TASK STATEMENT: Reproduce all of the listing below without alteration.

START SUPPLIED MATERIAL

-- ==== Sys2Proof/Machine/Masks.lean ====
section
/-! DEFINITION. Mask registers, serial sections and elections (R268 to R271). -/

namespace Sys2Proof.Machine

/-- Every bit of a mask register, for a form performed once for the warp when it has an active lane (R269). -/
def Ctx.allK (c : Ctx) (x : Nat) : Eff :=
  if c.act.isEmpty then {} else { writes := maskWrites c.w.d (allLanes.map (fun l => (l, x.testBit l))) }

/-- MJOIN (R269). -/
def mjoinEff (c : Ctx) : Eff := c.perLaneK (fun _ => true)
def execMjoin (w : Word) (s : State) : Host.Outcome State Fault Refusal := simtP 0x10 w mjoinEff s

/-- MLEAVE (R269). -/
def mleaveEff (c : Ctx) : Eff := c.perLaneK (fun _ => false)
def execMleave (w : Word) (s : State) : Host.Outcome State Fault Refusal := simtP 0x11 w mleaveEff s

/-- MWAIT (R270). -/
def mwaitEff (c : Ctx) : Eff := { term := some c.pend }
def execMwait (w : Word) (s : State) : Host.Outcome State Fault Refusal := simtP 0x12 w mwaitEff s
/-- Lanes whose bit is 1 as the commit leaves the mask park on it (log 11). -/
def mwaitEnd (f : Fin) (s : State) : State :=
  modWarp f.key (fun w =>
    w.setStates (f.p.lanes.filter (fun l => (lookupD f.p.w.a.toNat 0 w.k).getLsbD l))
      (.parked (.mask f.p.w.a.toNat))) s

/-- KSET (R269). -/
def ksetEff (c : Ctx) : Eff :=
  if c.w.sx then c.allK (c.b 1 1 (c.act.headD 0)) else c.perLaneK (fun l => (c.b 1 1 l).testBit l)
def execKset (w : Word) (s : State) : Host.Outcome State Fault Refusal := simtP 0x13 w ksetEff s

/-- KSET.LANE (R269). -/
def ksetLaneEff (c : Ctx) : Eff := c.perLaneK (fun l => (c.a 1 l).testBit 0)
def execKsetLane (w : Word) (s : State) : Host.Outcome State Fault Refusal := simtP 0x13 w ksetLaneEff s

/-- The operation of KLOG on one bit (R268). -/
def klogBit (op : Nat) (a b : Bool) : Bool :=
  match op with
  | 0 => a && b
  | 1 => a || b
  | 2 => a != b
  | 3 => a && !b
  | _ => !a

/-- KLOG (R269). -/
def klogEff (c : Ctx) : Eff :=
  let f := fun l => klogBit c.sop (c.kBit c.w.a l) (c.kBit c.w.b l)
  if c.w.sx then
    (if c.act.isEmpty then {} else { writes := maskWrites c.w.d (allLanes.map (fun l => (l, f l))) })
  else c.perLaneK f
def execKlog (w : Word) (s : State) : Host.Outcome State Fault Refusal := simtP 0x14 w klogEff s

/-- KMOV (R269). -/
def kmovEff (c : Ctx) : Eff := c.perLane 1 (fun _ => (c.kWord c.w.a).toNat)
def execKmov (w : Word) (s : State) : Host.Outcome State Fault Refusal := simtP 0x15 w kmovEff s

/-- SERB: the resource-bound cause while a section is open (R271). -/
def serbEff (c : Ctx) : Eff :=
  if c.act.isEmpty then { term := some c.pend }
  else if c.wp.serial.isSome then Eff.cause 5 c.op c.act else { term := some c.pend }
def execSerb (w : Word) (s : State) : Host.Outcome State Fault Refusal := simtP 0x17 w serbEff s
/-- The lowest lane becomes current and the others park (R271). -/
def serbEnd (f : Fin) (s : State) : State :=
  match f.p.lanes with
  | [] => s
  | l :: rest => modWarp f.key (fun w => { w.setStates rest (.parked .serial) with serial := some (maskOf rest, l) }) s

/-- SERE (R271). -/
def sereEff (c : Ctx) : Eff := { term := some c.pend }
def execSere (w : Word) (s : State) : Host.Outcome State Fault Refusal := simtP 0x18 w sereEff s
def sereEnd (f : Fin) (s : State) : State := modWarp f.key (serialLeave s.clock f.p.lanes) s

/-- ELECT (R269). -/
def electEff (c : Ctx) : Eff :=
  match c.act with
  | [] => {}
  | l :: _ => if c.w.sx then c.allK (2 ^ l) else c.perLaneK (fun i => i = l)
def execElect (w : Word) (s : State) : Host.Outcome State Fault Refusal := simtP 0x19 w electEff s

end Sys2Proof.Machine
end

END SUPPLIED MATERIAL

RESULT BELOW:
-- ==== Sys2Proof/Machine/Masks.lean ====
section
/-! DEFINITION. Mask registers, serial sections and elections (R268 to R271). -/

namespace Sys2Proof.Machine

/-- Every bit of a mask register, for a form performed once for the warp when it has an active lane (R269). -/
def Ctx.allK (c : Ctx) (x : Nat) : Eff :=
  if c.act.isEmpty then {} else { writes := maskWrites c.w.d (allLanes.map (fun l => (l, x.testBit l))) }

/-- MJOIN (R269). -/
def mjoinEff (c : Ctx) : Eff := c.perLaneK (fun _ => true)
def execMjoin (w : Word) (s : State) : Host.Outcome State Fault Refusal := simtP 0x10 w mjoinEff s

/-- MLEAVE (R269). -/
def mleaveEff (c : Ctx) : Eff := c.perLaneK (fun _ => false)
def execMleave (w : Word) (s : State) : Host.Outcome State Fault Refusal := simtP 0x11 w mleaveEff s

/-- MWAIT (R270). -/
def mwaitEff (c : Ctx) : Eff := { term := some c.pend }
def execMwait (w : Word) (s : State) : Host.Outcome State Fault Refusal := simtP 0x12 w mwaitEff s
/-- Lanes whose bit is 1 as the commit leaves the mask park on it (log 11). -/
def mwaitEnd (f : Fin) (s : State) : State :=
  modWarp f.key (fun w =>
    w.setStates (f.p.lanes.filter (fun l => (lookupD f.p.w.a.toNat 0 w.k).getLsbD l))
      (.parked (.mask f.p.w.a.toNat))) s

/-- KSET (R269). -/
def ksetEff (c : Ctx) : Eff :=
  if c.w.sx then c.allK (c.b 1 1 (c.act.headD 0)) else c.perLaneK (fun l => (c.b 1 1 l).testBit l)
def execKset (w : Word) (s : State) : Host.Outcome State Fault Refusal := simtP 0x13 w ksetEff s

/-- KSET.LANE (R269). -/
def ksetLaneEff (c : Ctx) : Eff := c.perLaneK (fun l => (c.a 1 l).testBit 0)
def execKsetLane (w : Word) (s : State) : Host.Outcome State Fault Refusal := simtP 0x13 w ksetLaneEff s

/-- The operation of KLOG on one bit (R268). -/
def klogBit (op : Nat) (a b : Bool) : Bool :=
  match op with
  | 0 => a && b
  | 1 => a || b
  | 2 => a != b
  | 3 => a && !b
  | _ => !a

/-- KLOG (R269). -/
def klogEff (c : Ctx) : Eff :=
  let f := fun l => klogBit c.sop (c.kBit c.w.a l) (c.kBit c.w.b l)
  if c.w.sx then
    (if c.act.isEmpty then {} else { writes := maskWrites c.w.d (allLanes.map (fun l => (l, f l))) })
  else c.perLaneK f
def execKlog (w : Word) (s : State) : Host.Outcome State Fault Refusal := simtP 0x14 w klogEff s

/-- KMOV (R269). -/
def kmovEff (c : Ctx) : Eff := c.perLane 1 (fun _ => (c.kWord c.w.a).toNat)
def execKmov (w : Word) (s : State) : Host.Outcome State Fault Refusal := simtP 0x15 w kmovEff s

/-- SERB: the resource-bound cause while a section is open (R271). -/
def serbEff (c : Ctx) : Eff :=
  if c.act.isEmpty then { term := some c.pend }
  else if c.wp.serial.isSome then Eff.cause 5 c.op c.act else { term := some c.pend }
def execSerb (w : Word) (s : State) : Host.Outcome State Fault Refusal := simtP 0x17 w serbEff s
/-- The lowest lane becomes current and the others park (R271). -/
def serbEnd (f : Fin) (s : State) : State :=
  match f.p.lanes with
  | [] => s
  | l :: rest => modWarp f.key (fun w => { w.setStates rest (.parked .serial) with serial := some (maskOf rest, l) }) s

/-- SERE (R271). -/
def sereEff (c : Ctx) : Eff := { term := some c.pend }
def execSere (w : Word) (s : State) : Host.Outcome State Fault Refusal := simtP 0x18 w sereEff s
def sereEnd (f : Fin) (s : State) : State := modWarp f.key (serialLeave s.clock f.p.lanes) s

/-- ELECT (R269). -/
def electEff (c : Ctx) : Eff :=
  match c.act with
  | [] => {}
  | l :: _ => if c.w.sx then c.allK (2 ^ l) else c.perLaneK (fun i => i = l)
def execElect (w : Word) (s : State) : Host.Outcome State Fault Refusal := simtP 0x19 w electEff s

end Sys2Proof.Machine
end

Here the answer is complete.